_What is being asked_. Give back only the lines in the records below from the one with "if !s.hold &&" to the one with "is abandoned. -/", both inclusive, word for word.

Stored data:
== Segment start ==

-- ==== Sys2Proof/Machine/ResetCommands.lean ====
section
/-! DEFINITION. How a command reaches the blocks, and the commands of the reset causes: POWER_RESET,
PIN_RESET, RESTART_RESET, RESET_HOLD_END, PWR_GOOD_FALLS (R24, R25). -/

namespace Sys2Proof.Machine

/-! ### Events -/

/-- An event at the blocks: nothing happens while the part is held in reset (R25) or when the event is
not due (log 3); otherwise its effect, and the output pins judged afresh. -/
def event (isDue : Station → Bool) (f : Station → Station) (s : Station) : Station :=
  if !s.hold && isDue s then (f s).drive else s

/-- An event that may change the best eligible head: the offer is renewed as well (R70). -/
def offerEvent (isDue : Station → Bool) (f : Station → Station) (s : Station) : Station :=
  event isDue (fun t => (f t).renewOffer) s

/-! ### The reset hold -/

/-- R18, R25: the transmitter and the marks stop at once, the attempt is discarded with no result. -/
def Lane.silenced (l : Lane) : Lane :=
  { l with attempt := none, marks := Marks.none, delimiter := false }

/-- R188: a transaction in progress is abandoned. -/
def Port.abandoned (p : Port) : Port := { p with request := none, reply := none, restartPending := false }

/-- R25: the station held in reset, driving no output. -/
def Station.held (s : Station) : Station := ({ s with hold := true, lane := s.lane.silenced }).drive

/-- R25: the end of a hold: every block at its reset value, the slot and the cause kept. -/
def Station.released (s : Station) : Station :=
  Station.afterReset s.pins s.seat.slot s.seat.cause s.freeIdx

/-- R24, R25: the rise of PWR_GOOD. DESIGN CHOICE (log 13): sent while PWR_GOOD is high already, it acts as the rise:
it latches the straps, records POWER and begins a hold. -/
def Station.powerReset (straps : Slot) (s : Station) : Station :=
  ({ s with
      pins := { s.pins with pwrGood := true }
      seat := { s.seat with slot := straps, cause := .power }
      port := s.port.abandoned }).held

/-- R25: RESET_N asserted. DESIGN CHOICE (log 13): sent while RESET_N is asserted already, it acts as the change: it
records PIN and begins a hold. -/
def Station.pinReset (s : Station) : Station :=
  ({ s with
      pins := { s.pins with resetAsserted := true }
      seat := { s.seat with cause := .pin }
      port := s.port.abandoned }).held

/-- R25, R198: the end of the transaction that carried RESTART. During the hold of an earlier reset it
replaces the recorded cause alone. -/
def Station.restartReset (s : Station) : Station :=
  if s.port.restartPending then
    let s := { s with seat := { s.seat with cause := .restart }, port := s.port.abandoned }
    if s.hold then s else s.released
  else s

/-- R25: RESET_N is deasserted; the hold ends when PWR_GOOD is high (log 14). -/
def Station.holdEnds (s : Station) : Station :=
  let s := { s with pins := { s.pins with resetAsserted := false } }
  if s.hold && s.pins.pwrGood then s.released else s

/-- R25: PWR_GOOD goes low; sent while it is low already, it does the same (DESIGN CHOICE, log 13). -/
def Station.powerFalls (s : Station) : Station :=
  ({ s with pins := { s.pins with pwrGood := false } }).held

/-! ### The commands -/

/-- POWER_RESET (R25). -/
def execPowerReset (straps : Slot) (s : State) : Host.Outcome State Fault Refusal :=
  s.run (Station.powerReset straps)

/-- PIN_RESET (R25). -/
def execPinReset (s : State) : Host.Outcome State Fault Refusal := s.run Station.pinReset

/-- RESTART_RESET (R25). -/
def execRestartReset (s : State) : Host.Outcome State Fault Refusal := s.run Station.restartReset

/-- RESET_HOLD_END (R25). -/
def execResetHoldEnd (s : State) : Host.Outcome State Fault Refusal := s.run Station.holdEnds

/-- PWR_GOOD_FALLS (R25). -/
def execPwrGoodFalls (s : State) : Host.Outcome State Fault Refusal := s.run Station.powerFalls

end Sys2Proof.Machine
end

== Segment end ==

_Your solution_.
  if !s.hold && isDue s then (f s).drive else s

/-- An event that may change the best eligible head: the offer is renewed as well (R70). -/
def offerEvent (isDue : Station → Bool) (f : Station → Station) (s : Station) : Station :=
  event isDue (fun t => (f t).renewOffer) s

/-! ### The reset hold -/

/-- R18, R25: the transmitter and the marks stop at once, the attempt is discarded with no result. -/
def Lane.silenced (l : Lane) : Lane :=
  { l with attempt := none, marks := Marks.none, delimiter := false }

/-- R188: a transaction in progress is abandoned. -/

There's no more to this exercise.